Expatriates (expats) are noncitizens of the countries in which they are working.
Employers often can't find local candidates with the required qualifications. Multinationals also
view a successful stint abroad as a required step in developing top managers. Furthermore, the
assumption is that home-country managers are already steeped in the firm's policies and culture,
and thus more likely to apply headquarters' ways of doing things.
Posting expatriates abroad is expensive, security problems give potential expatriates' pause,
returning expatriates often leave for other employers within a year or two, and educational
facilities are turning out top-quality candidates abroad. Systematizing the entire expatriate
management process is one way to avoid such early returns. For example, employers should have
an expatriate policy covering matters such as compensation and travel costs. Include procedures,
for instance, requiring that the manager responsible for the expat's costs obtain all chain of
command approvals. Another step in avoiding early returns is to test and select people who have
the necessary traits and adaptability (as discussed earlier).

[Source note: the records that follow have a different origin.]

/-- The event of an expiry as far as the tools and the pocket. -/
def Ev.orderLost (o : Order) (s : State) : Ev :=
  ((((Ev.start s).upd (·.retire o.number)).loseTool o.incoming).loseTool o.outgoing).losePocket o.number o.pocket

theorem Ev.st_orderLost (o : Order) (s : State) : (Ev.orderLost o s).st = s.orderLost o := by
  have hst : ((((Ev.start s).upd (·.retire o.number)).loseTool o.incoming).loseTool o.outgoing).st =
      ((s.retire o.number).toolLost o.incoming).toolLost o.outgoing := by
    rw [Ev.st_loseTool, Ev.st_loseTool]
    rfl
  have hpocket : (((s.retire o.number).toolLost o.incoming).toolLost o.outgoing).pocket = s.pocket :=
    (toolLost_ret _ _).2.1.trans ((toolLost_ret _ _).2.1.trans (State.pocket_retire s o.number))
  unfold Ev.orderLost Ev.losePocket State.orderLost
  cases o.pocket with
  | none => exact hst
  | some k =>
    dsimp only [Option.elim_some]
    rw [hst, hpocket]
    split
    · show State.setPocket _ k .unknown = _
      rw [hst]
    · exact hst

/-- The event of an expiry but for the need of its sister. -/
def Ev.expired (o : Order) (s : State) : Ev :=
  (((Ev.orderLost o s).updPos o.pos (·.expire o)).upd fun s =>
    { s with ret.expired := rememberExpired o.number s.ret.expired }).expireNotices o

theorem Ev.st_expired (o : Order) (s : State) : (Ev.expired o s).st =
    (((s.orderLost o).setPos o.pos ((s.pos o.pos).expire o)).withExpired
      (rememberExpired o.number s.ret.expired)).expiryNotices o.kind.spindle := by
  obtain ⟨hpos, hexpired⟩ := orderLost_ret s o
  unfold Ev.expired
  rw [Ev.st_expireNotices]
  show State.expiryNotices (State.withExpired ((Ev.orderLost o s).st.setPos o.pos _)
    (rememberExpired o.number (Ev.orderLost o s).st.ret.expired)) _ = _
  rw [Ev.st_orderLost, hpos, hexpired]

/-- The position of an expired order, as the spec says it; `gone` when it loses its sister (R81, R94). -/
def Position.afterExpiry (p : Position) (o : Order) (gone : Bool) : Position :=
  { p with
    rack := if p.rack = .booked o.number then .unknown else p.rack
    mounted := if p.mounted = .booked o.number then .unknown else p.mounted
    service := if o.kind.spindle then .uncertain else p.service
    dueCause := if o.kind.spindle then none else p.dueCause
    holdCause := if o.kind.spindle then none else p.holdCause
    resume := if o.kind.spindle then none else p.resume
    need := if gone then .noNeed else p.need
    sister := if gone then none else p.sister
    urgent := if gone then false else p.urgent }

theorem expire_eq (p : Position) (o : Order) : p.expire o = p.afterExpiry o false := by
  unfold Position.expire Position.afterExpiry Holding.lose
  cases o.kind.spindle <;> rfl

theorem expire_noNeed (p : Position) (o : Order) :
    { p.expire o with need := .noNeed, sister := none, urgent := false } = p.afterExpiry o true := by
  rw [expire_eq]
  rfl

theorem Ev.follows_expireSister (o : Order) (s : State) :
    Follows ((((s.orderLost o).setPos o.pos ((s.pos o.pos).afterExpiry o
      (o.incoming.isSome && decide ((s.pos o.pos).sister = o.incoming)))).withExpired
        (rememberExpired o.number s.ret.expired)).expiryNotices o.kind.spindle) ((Ev.expired o s).expireSister o).st := by
  have hst := Ev.st_expired o s
  have hpos : (Ev.expired o s).st.pos o.pos = (s.pos o.pos).expire o := by
    rw [hst, State.pos_expiryNotices]
    show (State.setPos _ o.pos _).pos o.pos = _
    rw [State.pos_setPos, if_pos rfl]
  have hsister : ((s.pos o.pos).expire o).sister = (s.pos o.pos).sister := by rw [expire_eq]; rfl
  unfold Ev.expireSister
  cases hi : o.incoming with
  | none =>
    refine .cast (.refl _) ?_ hst
    rw [expire_eq]
    rfl
  | some i =>
    refine .cast (Ev.follows_loseSister o.pos i (Ev.expired o s)) ?_ rfl
    rw [hpos, hsister]
    by_cases h : (s.pos o.pos).sister = some i
    · rw [if_pos h, hst, State.setPos_expiryNotices, expire_noNeed, h, State.setPos_withExpired, State.setPos_setPos]
      simp
    · rw [if_neg h, hst, expire_eq]
      simp [h]

end

/-- Settles O27. -/
theorem swapExpiryLosesPlaces : Obligations.SwapExpiryLosesPlaces := by
  intro o s hrun hbusy hdeadline n x p lose spindle gone u₀ u₁ u₂ u₃ u₄ m
  have hspindle : spindle = o.kind.spindle := by
    simp only [spindle]
    cases o.kind <;> rfl
  have hexpiring : s.expiring = some o := (expiring_eq_some_iff s o).mpr ⟨hbusy, hdeadline⟩
  have hm : m = (((s.orderLost o).setPos x (p.afterExpiry o gone)).withExpired
      (rememberExpired n s.ret.expired)).expiryNotices o.kind.spindle := by
    simp only [m, u₄, u₃, u₂, hspindle]
    rfl
  refine ⟨expiryEvent o s, ?_, settles_finish (e := (Ev.expired o s).expireSister o) (hm ▸ Ev.follows_expireSister o s)⟩
  show Host.Outcome.next _ = _
  rw [if_pos hrun, swapExpiry, hexpiring]

end Sys2Proof.Machine

/-! PROOFS. The millisecond count (R189). -/
namespace Sys2Proof.Machine

/-! ## The expiries leave the count -/

theorem State.ms_notify (s : State) (p : Port) (n : Notice) : (s.notify p n).vol.ms = s.vol.ms := by
  unfold State.notify
  split <;> rfl

theorem ms_lossExpiry (s : State) : (lossExpiry s).vol.ms = s.vol.ms := by
  have hfold : ∀ (l : List Station) (u t : State), t.vol.ms = u.vol.ms →
      (l.foldl (fun s' n => if u.stationOpen n then s'.notify (.station n) .blind else s') t).vol.ms = u.vol.ms := by
    intro l u
    induction l with
    | nil => exact fun t h => h
    | cons n l ih =>
      intro t h
      refine ih _ ?_
      dsimp only
      split
      · rw [State.ms_notify, h]
      · exact h
  unfold lossExpiry
  split
  · show s.dropLock.vol.ms = s.vol.ms
    unfold State.dropLock
    split
    · exact hfold _ _ _ (State.ms_notify _ _ _)
    · rfl
  · rfl

theorem ms_retire (s : State) (n : Nat) : (s.retire n).vol.ms = s.vol.ms := by
  show (s.dropOrder n).vol.ms = _
  unfold State.dropOrder State.promote
  split
  · dsimp only
    split
    · rfl
    · split <;> rfl
  · rfl

theorem ms_orderLost (o : Order) (s : State) : (s.orderLost o).vol.ms = s.vol.ms := by
  have htool : ∀ (t : State) j, (t.toolLost j).vol.ms = t.vol.ms := fun t j => by cases j <;> rfl
  have hu : (((s.retire o.number).toolLost o.incoming).toolLost o.outgoing).vol.ms = s.vol.ms := by
    rw [htool, htool, ms_retire]
  unfold State.orderLost
  cases o.pocket with
  | none => exact hu
  | some k =>
    dsimp only [Option.elim_some]
    split <;> exact hu

theorem State.ms_expiryNotices (s : State) (spindle : Bool) : (s.expiryNotices spindle).vol.ms = s.vol.ms := by
  unfold State.expiryNotices
  split
  · rw [State.ms_notify, State.ms_notify, State.ms_notify]
  · rw [State.ms_notify, State.ms_notify]

theorem ms_swapExpiry (s : State) : (swapExpiry s).vol.ms = s.vol.ms := by
  unfold swapExpiry
  split
  · next o _ =>
    have hsettles : Settles _ (expiryEvent o s) := settles_finish (Ev.follows_expireSister o s)
    rw [hsettles.1.ms, State.ms_expiryNotices]
    exact ms_orderLost o s
  · rfl

theorem ms_retryExpiry (x : PosIx) (s : State) : (retryExpiry x s).vol.ms = s.vol.ms := by
  unfold retryExpiry
  split
  · exact (settles_retryEvent x s).1.ms
  · rfl

theorem ms_takeExpiries (s : State) : (takeExpiries s).vol.ms = s.vol.ms := by
  have hfold : ∀ (l : List PosIx) (t : State), (l.foldl (fun s x => retryExpiry x s) t).vol.ms = t.vol.ms := by
    intro l
    induction l with
    | nil => exact fun _ => rfl
    | cons x l ih => exact fun t => (ih _).trans (ms_retryExpiry x t)
  rw [takeExpiries, hfold, ms_swapExpiry, ms_lossExpiry]

/-- Settles O29. -/
theorem tickAdvancesCount : Obligations.TickAdvancesCount := by
  intro s
  refine ⟨fun hrun => ⟨(takeExpiries s).advance, ?_, ?_⟩, fun hrun hloss hswap hretry => ?_, fun hrun => ?_⟩
  · show Host.Outcome.next _ = _
    rw [if_pos hrun]
  · show ((takeExpiries s).vol.ms + 1).toNat = _
    rw [ms_takeExpiries, BitVec.toNat_add]
    rfl
  · show Host.Outcome.next _ = _
    rw [if_pos hrun, takeExpiries_of_ne hloss hswap hretry]
    rfl
  · show Host.Outcome.next _ = _
    rw [if_neg (by rw [hrun]; nofun)]

end Sys2Proof.Machine

/-! PROOFS. The warm start (R43 to R45, R97, R113, R138, R187). -/
namespace Sys2Proof.Machine

/-! ## The adjusted state -/

theorem Order.busy_warm (o : Order) : o.warm.busy = o.busy := by
  unfold Order.warm Order.busy
  cases o.state <;> rfl

theorem busyOrder_warmed (s : State) (pins : Strap) : (s.warmed pins).busyOrder = s.busyOrder.map Order.warm := by
  show (s.ret.queue.map Order.warm).find? Order.busy = (s.ret.queue.find? Order.busy).map Order.warm
  rw [List.find?_map]
  exact congrArg (fun p => (s.ret.queue.find? p).map Order.warm) (funext Order.busy_warm)

/-- The state that a warm start adjusts, as the spec says it (R97, R138, R187). -/
def State.adjusted (s : State) (pins : Strap) : State :=
  let count := 1 + (if pins.nst0 then 1 else 0) + (if pins.nst1 then 2 else 0)
  let here (x : PosIx) : Bool := decide (x.val / 3 < count)
  { s with
    strap := pins
    lastStart := .warm
    ret.positions := s.ret.positions.map fun p => { p with
      window := false
      holdCause := if p.service = .held ∧ p.holdCause = some .retry then some .trip else p.holdCause }
    ret.queue := s.ret.queue.map fun o => { o with state := if o.state = .taken then .inDoubt else o.state }
    vol := {
      ms := 0
      swapDeadline :=
        (s.ret.queue.find? fun o => o.state = .taken || o.state = .inDoubt).bind fun o =>
          if here o.pos then some (BitVec.ofNat 32 (s.ret.timeout * 1000)) else none
      lock := .hunt
      lockCount := 0
      lossDeadline := none
      errors := 0
      lastSamples := Vector.replicate 16 none
      line := .quiet
      channels := Vector.replicate 12 ⟨.idle, 0, 0, 0, none⟩
      ports := s.vol.ports.map fun v => { v with
        mailbox := .empty
        notices := 0
        attn := false
        reception :=
          match v.reception with
          | .receiving _ => .discarded
          | r => r } } }

theorem doubtDeadline_eq (s : State) (pins : Strap) : (s.warmed pins).vol.swapDeadline =
    (s.ret.queue.find? fun o => o.state = .taken || o.state = .inDoubt).bind fun o =>
      if decide (o.pos.val / 3 < pins.count) then some (BitVec.ofNat 32 (s.ret.timeout * 1000)) else none := by
  have hbusy : (fun o : Order => o.state = .taken || o.state = .inDoubt) = Order.busy := rfl
  have hdeadline : (s.warmed pins).vol.swapDeadline =
      match (s.warmed pins).busyOrder with
      | some o => if (s.warmed pins).present o.pos then some (0 + BitVec.ofNat 32 (s.ret.timeout * 1000)) else none
      | none => none := rfl
  rw [hdeadline, busyOrder_warmed]
  show _ = (s.busyOrder).bind _
  cases s.busyOrder with
  | none => rfl
  | some o =>
    dsimp only [Option.map_some, Option.bind_some]
    rw [show ∀ d : Time, 0 + d = d from fun d => zero_add d]
    rfl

And perhaps most importantly
consider the expat's family situation. In one study, U.S. managers listed, in descending order of
importance, reasons for expatriates leaving early: inability of spouse to adjust, managers'
inability to adjust, other family problems, managers' personal or emotional immaturity, and
inability to cope with larger overseas responsibility. Such findings underscore a truism about
selecting international assignees: The problem is usually not incompetence, but family and
personal problems.

Balancing global consistency in compensation with local considerations starts with
establishing a rewards program that makes sense in terms of the employer's strategic aims. Then
the employer turns to more micro issues, such as, is how we're paying our employees abroad
competitive? Steps to follow in creating a global pay system include these:
Step 1. Set strategy. First, formulate longer-term strategic goals, for instance, in terms of
improving productivity or boosting market share.
Step 2. Identify crucial executive behaviors. Next, list the actions you expect your executives
to exhibit in order to achieve these strategic goals.
Step 3. Global philosophy framework. Next, step back and ask how you want each pay
component (salary, bonus, incentives, and so forth) to contribute to prompting those executive
actions.
Step 4. Identify gaps. Next, ask, "To what extent do our pay plans around the world now support
these actions, and what changes if any are required?"
Step 5. Systematize pay systems. Next, create more consistent performance assessment
practices, and establish consistent job requirements and performance expectations for similar
jobs worldwide.
Step 6. Adapt pay policies. Finally, review your global pay policies (for setting salary levels,
incentives, and so forth). Conduct surveys and analyses to assess local pay practices. Then finetune the firm's global pay policies so they make sense for each location.

Recommended textbook solutions

Which of the following terms refers to having local employees abroad do jobs that the firms domestic employees previously did in House *?

Which of the following terms refers to having local employees abroad do jobs that the firms domestic employees previously did in House *?

Which of the following terms refers to having local employees abroad do jobs that the firms domestic employees previously did in House *?

Microeconomics

8th EditionDaniel Rubinfeld, Robert Pindyck

395 solutions

Which of the following terms refers to having local employees abroad do jobs that the firms domestic employees previously did in House *?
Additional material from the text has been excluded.